Quasi una stalla su dieci (9%) è in una situazione così critica da portare alla cessazione dell’attività per l’esplosione dei costi con rischi per l’economia e l’occupazione ma anche per l’ambiente, la biodiversità e il patrimonio enogastronomico nazionale.
E’ la Coldiretti a lanciare l’allarme sul crack degli allevamenti italiani nel rapporto “Salviamo la Fattoria Italia”
L’allevamento italiano è un importante comparto economico che rappresenta il 35 per cento dell’intera agricoltura nazionale, per una filiera che vale circa 40 miliardi di euro, con un impatto rilevante dal punto di vista occupazionale dove sono circa 800mila le persone al lavoro sull’intera filiera.
L’emergenza economica mette però a rischio la stabilità della rete zootecnica italiana che è importante non solo per l’economia nazionale ma ha una rilevanza sociale e ambientale. A strozzare gli allevatori italiani è l’esplosione delle spese di produzione in media del +60% legata ai rincari energetici, che arriva fino al +95% dei mangimi, al +110% per il gasolio e addirittura al +500% delle bollette per l’elettricità necessaria ad alimentare anche i sistemi di mungitura e conservazione del latte.
A tutto questo si aggiunge il problema della disponibilità di fieno e foraggi, la cui produzione è stata tagliata dalla siccità, con i prezzi in salita anche a causa della guerra in Ucraina.
A rischio c’è un patrimonio zootecnico di oltre 6 milioni di bovini e bufale, oltre 8 milioni di pecore e capre, più di 8,5 milioni di maiali, altrettanti conigli e oltre 144 milioni di polli. Da salvare c’è la straordinaria biodiversità delle stalle italiane che, dalla mucca Grigio Alpina alla capra Jonica, dalla mucca Tarina alla pecora Saltasassi, conta decine di razze autoctone o a limitata diffusione suddivise in 64 razze bovine, 38 di capre e 50 di pecore, oltre a 19 di cavalli, 10 di maiali, altrettante di polli e 7 di asini che Aia (Associazione italiana allevatori) in collaborazione con Coldiretti vuole tutelare attraverso il progetto Leo con una grande banca dati sugli animali a rischio di scomparsa.
Particolarmente drammatica la situazione delle stalle di montagna con un calo stimato della produzione di latte del 15% che impatta sulla produzione dei formaggi di alpeggio, a causa della crisi, del cambiamento climatico e della mancanza della neve che ha impattato sul turismo.
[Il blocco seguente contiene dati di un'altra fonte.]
-- ==== Sys2Proof/Machine/Admission.lean ====
section
/-! DEFINITION. The Admission Unit (Chapter 2): the queue, the tests at its head, the records it builds, and the ways out of
the queue. -/

namespace Sys2Proof.Machine

open Sys2Proof

/-! ## The tests at the head (R19 to R33, Table 2-3) -/

/-- What the tests at the head say. -/
inductive Verdict where
  | refused (st : Status)
  /-- DONE with ALREADY (R32). -/
  | already
  | held
  | granted
  deriving DecidableEq, Repr

/-- No RSN is left (R20, R27). -/
def State.rsnExhausted (s : State) : Bool :=
  match s.adu.nextRsn with
  | some r => decide (Config.rsnEnd ≤ r)
  | none => true

/-- The tests of space for a record of this footprint: capacity with the given margin, the hold for a buffer, and the
exhaustion of the RSN space (R20, R21). -/
def State.spaceTest (s : State) (foot : Nat) (margin : Int) : Verdict :=
  if s.needsBlock foot = true ∧ s.vom.remaining.getD 0 - 1 < margin then .refused .volumeFull
  else if s.needsBlock foot = true ∧ s.pool.free = 0 then .held
  else if s.rsnExhausted then .refused .volumeFull
  else .granted

/-- The capacity margin of a record: that of CLOSE_STREAM is 32 slots smaller (R20, R33). -/
def Writing.margin : Writing → Int
  | .closeStream _ => 0
  | .append _ _ _ | .sync | .setClock _ | .openStream _ => Config.closeMargin

/-- The footprint of the record a writing request makes (Table 1-2). -/
def Writing.foot : Writing → Nat
  | .append _ _ len => footprint len
  | .sync => 0
  | .setClock _ => footprint 8
  | .openStream _ => footprint 0
  | .closeStream _ => footprint 8

/-- The value is below the running clock (R31). -/
def State.clockAbove (s : State) (value : Nat) : Bool :=
  match s.adu.clock with
  | some c => decide (value < c)
  | none => false

/-- The tests of Table 2-3 between the volume test and the tests of space: none where all are passed. -/
def State.kindTest (s : State) (p : Port) : Writing → Option Verdict
  | .append x _ _ =>
    if (s.stream x).isOpen = false then some (.refused .noStream)
    else if heldByOther s.srt.volume p ∨ heldByOther (s.stream x).holder p then some (.refused .conflict)
    else none
  | .sync => some .granted
  | .setClock v =>
    if heldByOther s.srt.volume p then some (.refused .conflict)
    else if s.clockAbove v then some (.refused .clockBackward)
    else none
  | .openStream x =>
    if heldByOther s.srt.volume p then some (.refused .conflict)
    else if (s.stream x).isOpen then some .already
    else none
  | .closeStream x =>
    if (s.stream x).isOpen = false then some (.refused .noStream)
    else if heldByOther s.srt.volume p ∨ heldByOther (s.stream x).holder p then some (.refused .conflict)
    else none

/-- The tests of a writing request at the head, in the order of Table 2-3. -/
def State.verdict (s : State) (p : Port) (w : Writing) : Verdict :=
  match s.volumeRefusal with
  | some st => .refused st
  | none =>
    match s.kindTest p w with
    | some v => v
    | none => s.spaceTest w.foot w.margin

/-! ## Records (R1, R2, R8 to R10) -/

/-- A record with the timestamp of the journal clock: 0 with CLOCK_UNSET where the clock is unset (R1, R22). -/
def stampRecord (s : State) (kind : RecordKind) (stream origin : Nat) (sync : Bool) (payload : List Byte) (rsn : Nat) :
    Record :=
  { rsn := rsn, timestamp := s.adu.clock.getD 0, payload := payload, stream := stream, kind := kind, origin := origin,
    clockUnset := s.adu.clock.isNone, sync := sync }

/-- The payload of a STREAM_CLOSE record: the stream's count and the distance of its last RSN (R10, R144). -/
def closePayload (e : StreamEntry) (rsn : Nat) : List Byte :=
  beBytes 4 e.count ++ beBytes 4 (match e.lastRsn with
    | some l => rsn - l
    | none => 0)

/-- The payload of a CLOCK_SET record: the old value in 8 bytes, all ones where the clock was unset (R9). -/
def clockPayload (clock : Option Nat) : List Byte := optBytes 8 clock

/-- The payload bytes of an APPEND, from the tag slot that holds its frame (R16, R181). -/
def TagSlot.data (x : TagSlot) (len : Nat) : List Byte :=
  match x.frame with
  | some f => slice 4 len f.payload
  | none => []

/-- The record that a writing request makes of the next RSN (R9, R10, R22). A SYNC makes none: its arm stands for no
record. -/
def State.recordFor (s : State) (p : Port) (t : Tag) (w : Writing) (rsn : Nat) : Record :=
  match w with
  | .append x sync len => stampRecord s .data x.val p.val sync ((s.slot p t).data len) rsn
  | .sync => stampRecord s .data 255 p.val false [] rsn
  | .setClock v =>
    { stampRecord s .clockSet 255 p.val false (clockPayload s.adu.clock) rsn with timestamp := v, clockUnset := false }
  | .openStream x => stampRecord s .streamOpen x.val p.val false [] rsn
  | .closeStream x => stampRecord s .streamClose x.val p.val false (closePayload (s.stream x) rsn) rsn

/-- Places a record: where it needs a new block the open one is sealed FULL and a new one opened; the next RSN advances
(R22, R27). -/
def placeNew (r : Record) (s : State) : State :=
  let s' := if s.needsBlock (footprint r.payload.length) then openBlock (sealBlock .full s) else s
  placeRecord r { s' with adu := { s'.adu with nextRsn := some (r.rsn + 1) } }

/-! ## What an admission does beside its record -/

/-- A tag becomes a waiter with its recorded RSN (R24, R28, R165). -/
def makeWaiter (p : Port) (t : Tag) (rsn bsn : Nat) (s : State) : State :=
  joinWaiters bsn p t (s.setSlot p t { s.slot p t with state := .waitingDurable, rsn := some rsn })

/-- The counters of a stream take one more DATA record (R142). -/
def countRecord (x : StreamId) (rsn : Nat) (s : State) : State :=
  s.setStream x { s.stream x with count := (s.stream x).count + 1, lastRsn := some rsn }

/-- The BSN of the block sealed last: the next BSN less 1 (R28). -/
def State.lastBsn (s : State) : Nat := s.pool.nextBsn.getD 0 - 1

/-- D is set and at or above a BSN. -/
def State.durable (s : State) (bsn : Nat) : Bool :=
  match s.vom.frontier with
  | some d => decide (bsn ≤ d)
  | none => false

/-- An admitted SYNC: the open block is sealed, and the request is answered DONE or waits on its target (R28). -/
def admitSync (p : Port) (t : Tag) (s : State) : State :=
  let s' := sealBlock .sync s
  let covered := s'.adu.nextRsn.getD 0 - 1
  let target := s'.lastBsn
  if s'.durable target then reply p t .done (.durable covered target none) s'
  else makeWaiter p t covered target s'

/-- An admitted request of a kind that makes a record, after the placement of that record with this RSN (R22 to R24, R31
to R33). -/
def afterRecord (p : Port) (t : Tag) (w : Writing) (rsn : Nat) (s : State) : State :=
  match w with
  | .append x true _ => let s' := sealBlock .sync (countRecord x rsn s); makeWaiter p t rsn s'.lastBsn s'
  | .append x false _ => reply p t .done (.rsn (some rsn)) (countRecord x rsn s)
  | .sync => s
  | .setClock v =>
    reply p t .done (.rsn (some rsn)) (postAll (Port.all.filter fun q => q ≠ p) (.clockSet v p)
      { s with adu := { s.adu with clock := some v } })
  | .openStream x => reply p t .done (.rsn (some rsn)) (s.setStream x { s.stream x with isOpen := true })
  | .closeStream x =>
    reply p t .done (.rsn (some rsn)) (s.setStream x { s.stream x with isOpen := false, holder := none })

/-- An admission (R22, R28, R31 to R33). -/
def admission (p : Port) (t : Tag) (w : Writing) (s : State) : State :=
  match w with
  | .sync => admitSync p t s
  | w =>
    let rsn := s.adu.nextRsn.getD 0
    afterRecord p t w rsn (placeNew (s.recordFor p t w rsn) s)

/-! ## The queue (R16, R17) -/

/-- Writes the admission queue. -/
def State.setQueue (s : State) (q : List Entry) : State := { s with adu := { s.adu with queue := q } }

/-- The next entry is evaluated, if there is one (R17). -/
def evalNext (s : State) : State := if s.adu.queue = [] then s else raise .head s

/-- One evaluation of the head (R17, R21). -/
def evalHead (s : State) : State :=
  match s.adu.queue with
  | [] => s
  | e :: rest =>
    match s.verdict e.port e.request with
    | .refused st => evalNext (reply e.port e.tag st .empty (s.setQueue rest))
    | .already => evalNext (replyWith e.port e.tag .done .empty true false (s.setQueue rest))
    | .held => (sealBlock .full s).setQueue ({ e with held := true } :: rest)
    | .granted => evalNext (admission e.port e.tag e.request (s.setQueue rest))

/-- The wake-up of the Admission Unit: a HELD head is evaluated again (R25, R55). -/
def wakeHead (s : State) : State :=
  match s.adu.queue with
  | [] => s
  | e :: _ => if e.held then evalHead s else s

/-- A writing request joins the tail of the queue; its deadline timer starts with HOLD_LIMIT, and an empty queue is
evaluated (R16, R17, R26). -/
def joinQueue (p : Port) (t : Tag) (w : Writing) (s : State) : State :=
  let e : Entry := { port := p, tag := t, request := w, held := false,
                     deadline := if s.params.holdLimit = 0 then none else some s.params.holdLimit }
  let s' := (s.setTagState p t .queued).setQueue (s.adu.queue ++ [e])
  if s.adu.queue = [] then raise .head s' else s'

/-- Entries leave their places in the queue; where the head was among them the next head is evaluated by `whenHead`
(R26, R34, R35). -/
def removeEntries (gone : Entry → Bool) (whenHead : State → State) (s : State) : State :=
  let rest := s.adu.queue.filter fun e => !gone e
  let s' := s.setQueue rest
  if (s.adu.queue.head?.any gone) = true ∧ rest ≠ [] then whenHead s' else s'

/-- The entry of a port and a tag. -/
def Entry.isOf (p : Port) (t : Tag) (e : Entry) : Bool := e.port == p && e.tag == t

/-- An entry leaves the queue refused with a status (R26, R34). -/
def refuseEntry (p : Port) (t : Tag) (st : Status) (s : State) : State :=
  removeEntries (Entry.isOf p t) (raise .head) (reply p t st .empty s)

/-- Expiry of an entry's deadline timer (R26). It acts only while the entry's timer runs (log entry 4). -/
def deadlineExpired (p : Port) (t : Tag) (s : State) : State :=
  if s.adu.queue.any fun e => e.isOf p t && e.deadline.isSome then refuseEntry p t .stalled s else s

/-- An ABORT of a waiter: it leaves its list and is replied ABORTED with its recorded RSN (R34). -/
def abortWaiter (p : Port) (t : Tag) (s : State) : State :=
  reply p t .aborted (.rsn (s.slot p t).rsn) (dropWaiters (fun w => w == (p, t)) s)

/-- The refusals of one pass over the queue, head first (R36). -/
def refuseAll (st : Status) : List Entry → State → State
  | [], s => s
  | e :: es, s => refuseAll st es (reply e.port e.tag st .empty s)

/-- Every entry is refused with the status of the volume's state, in queue order (R36). -/
def refuseQueue (s : State) : State := refuseAll (s.volumeRefusal.getD .notReady) s.adu.queue (s.setQueue [])

/-- A port reset removes the port's entries and waiters without replies (R35). -/
def purgePort (p : Port) (whenHead : State → State) (s : State) : State :=
  removeEntries (fun e => e.port == p) whenHead (dropWaiters (fun w => w.1 == p) s)

/-- The journal clock advances by one microsecond and stands at 2^48 − 1 (R30). -/
def tickClock (s : State) : State :=
  { s with adu := { s.adu with clock := s.adu.clock.map fun c => min (c + 1) Config.clockMax } }

end Sys2Proof.Machine
end

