-- ==== Sys2Proof/Safety.lean ====
section
/-! DEFINITION. What the statements are written with: the laws of the device as predicates of a state, the premises under
which a command's effect is stated (nothing left over from an earlier step, a free tag, room for a reply), and what a host
port holds after it has taken a frame or sent a reply. -/

namespace Sys2Proof.Machine

open Sys2Proof

/-! ## The laws of the device -/

/-- The sum of the buffer counts (R39). -/
def State.bufferTotal (s : State) : Nat :=
  s.counts.free + s.counts.opened + s.counts.sealed + s.counts.inWrite + s.counts.unverified + s.counts.replay

/-- A CLOSED or FAILED cursor is IDLE, buffers nothing and has no operation of its own outstanding (R120, R135, R137). -/
def State.cursorRests (s : State) (p : Port) : Prop :=
  (s.cursor p).state = .closed ∨ (s.cursor p).state = .failed →
    (s.cursor p).phase = .idle ∧ (s.cursor p).buffered = [] ∧ ∀ o, s.mpt.link = some o → o.issuer ≠ .cursor p

/-- The 48 buffers are divided exactly among the six states of Table 3-1 (R39); and a resting cursor has no part in them. -/
def BuffersKept (s : State) : Prop := s.bufferTotal = 48 ∧ ∀ p, s.cursorRests p

/-- IN_WRITE and UNVERIFIED together are never more than 3 (R39, R76). -/
def WritesBounded (s : State) : Prop := s.ape.inWrite.toList.length + s.ape.unverified.length ≤ 3

/-- A transmit queue holds at most 12 frames (R171). -/
def TransmitBounded (s : State) : Prop := ∀ p, (s.port p).transmit.length ≤ 12

/-- While a link is up, an item waits to be placed only for want of room in the transmit queue (R171). -/
def PlacedAtOnce (s : State) : Prop :=
  ∀ p, (s.port p).up = true → (s.port p).waiting ≠ [] → Config.transmitLimit ≤ (s.port p).transmit.length

/-- No notice queue holds two entries of one kind, or two of one number (R154, R156). -/
def NoticesDistinct (s : State) : Prop :=
  ∀ p, ((s.notices p).queue.map fun e => e.body.code).Nodup ∧ ((s.notices p).queue.map fun e => e.number).Nodup

/-- Every parameter is within the range of Table 11-1. -/
def Params.inRange (q : Params) : Prop :=
  (1 ≤ q.sealDelay ∧ q.sealDelay ≤ 1000) ∧ (1 ≤ q.startCount ∧ q.startCount ≤ 32) ∧
  (10 ≤ q.startAge ∧ q.startAge ≤ 2000) ∧ q.holdLimit ≤ 60000 ∧ (64 ≤ q.ewReserve ∧ q.ewReserve ≤ 65535) ∧
  (1 ≤ q.readahead ∧ q.readahead ≤ 8) ∧ q.replayLimit ≤ 24 ∧ (2 ≤ q.stagingFloor ∧ q.stagingFloor ≤ 24) ∧
  (4 ≤ q.burstMax ∧ q.burstMax ≤ 255)

/-- The value of a parameter by its identifier (Table 11-1). -/
def Params.value (q : Params) (id : Nat) : Option Nat :=
  [q.sealDelay, q.startCount, q.startAge, q.holdLimit, q.ewReserve, q.readahead, q.replayLimit, q.stagingFloor,
    q.burstMax][id - 1]?

/-- The consecutive-error count of every port is below 8 (R164). -/
def ErrorsBelow (s : State) : Prop := ∀ p, (s.port p).errors < 8

/-- A set clock, and every clock value that waits in the admission queue, is at most 2^48 − 1 (R30). -/
def ClockBounded (s : State) : Prop :=
  (∀ v, s.adu.clock = some v → v ≤ Config.clockMax) ∧
    ∀ e ∈ s.adu.queue, ∀ v, e.request = .setClock v → v ≤ Config.clockMax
Ma a rischio c’è l’intero patrimonio caseario tricolore con 580 specialità casearie tra 55 Dop (Denominazione di origine controllata) e 525 formaggi tipici censiti dalle Regioni.
Allo tsunami scatenato dalla guerra in Ucraina si aggiunge poi la “spada di Damocle” della direttiva sulle emissioni industriali che finisce per equiparare una stalla con 150 mucche o un inceneritore o a una fabbrica altamente inquinante andando a colpire circa 180mila allevamenti ed esponendoli al rischio chiusura con un effetto domino sulle attività collegate.
La proposta di direttiva estende una serie di pesanti oneri burocratici a quasi tutti gli allevamenti dei settori suinicolo, avicolo e bovino che vengono considerati alla stregua di stabilimenti industriali. Una situazione che rischia di lasciare campo libero alle importazioni da paesi che non applicano le pratiche sostenibili di allevamento che caratterizzano il sistema produttivo europeo o, ancora peggio, e di spingere verso lo sviluppo di cibi sintetici in provetta, dalla carne al latte cibi sintetici.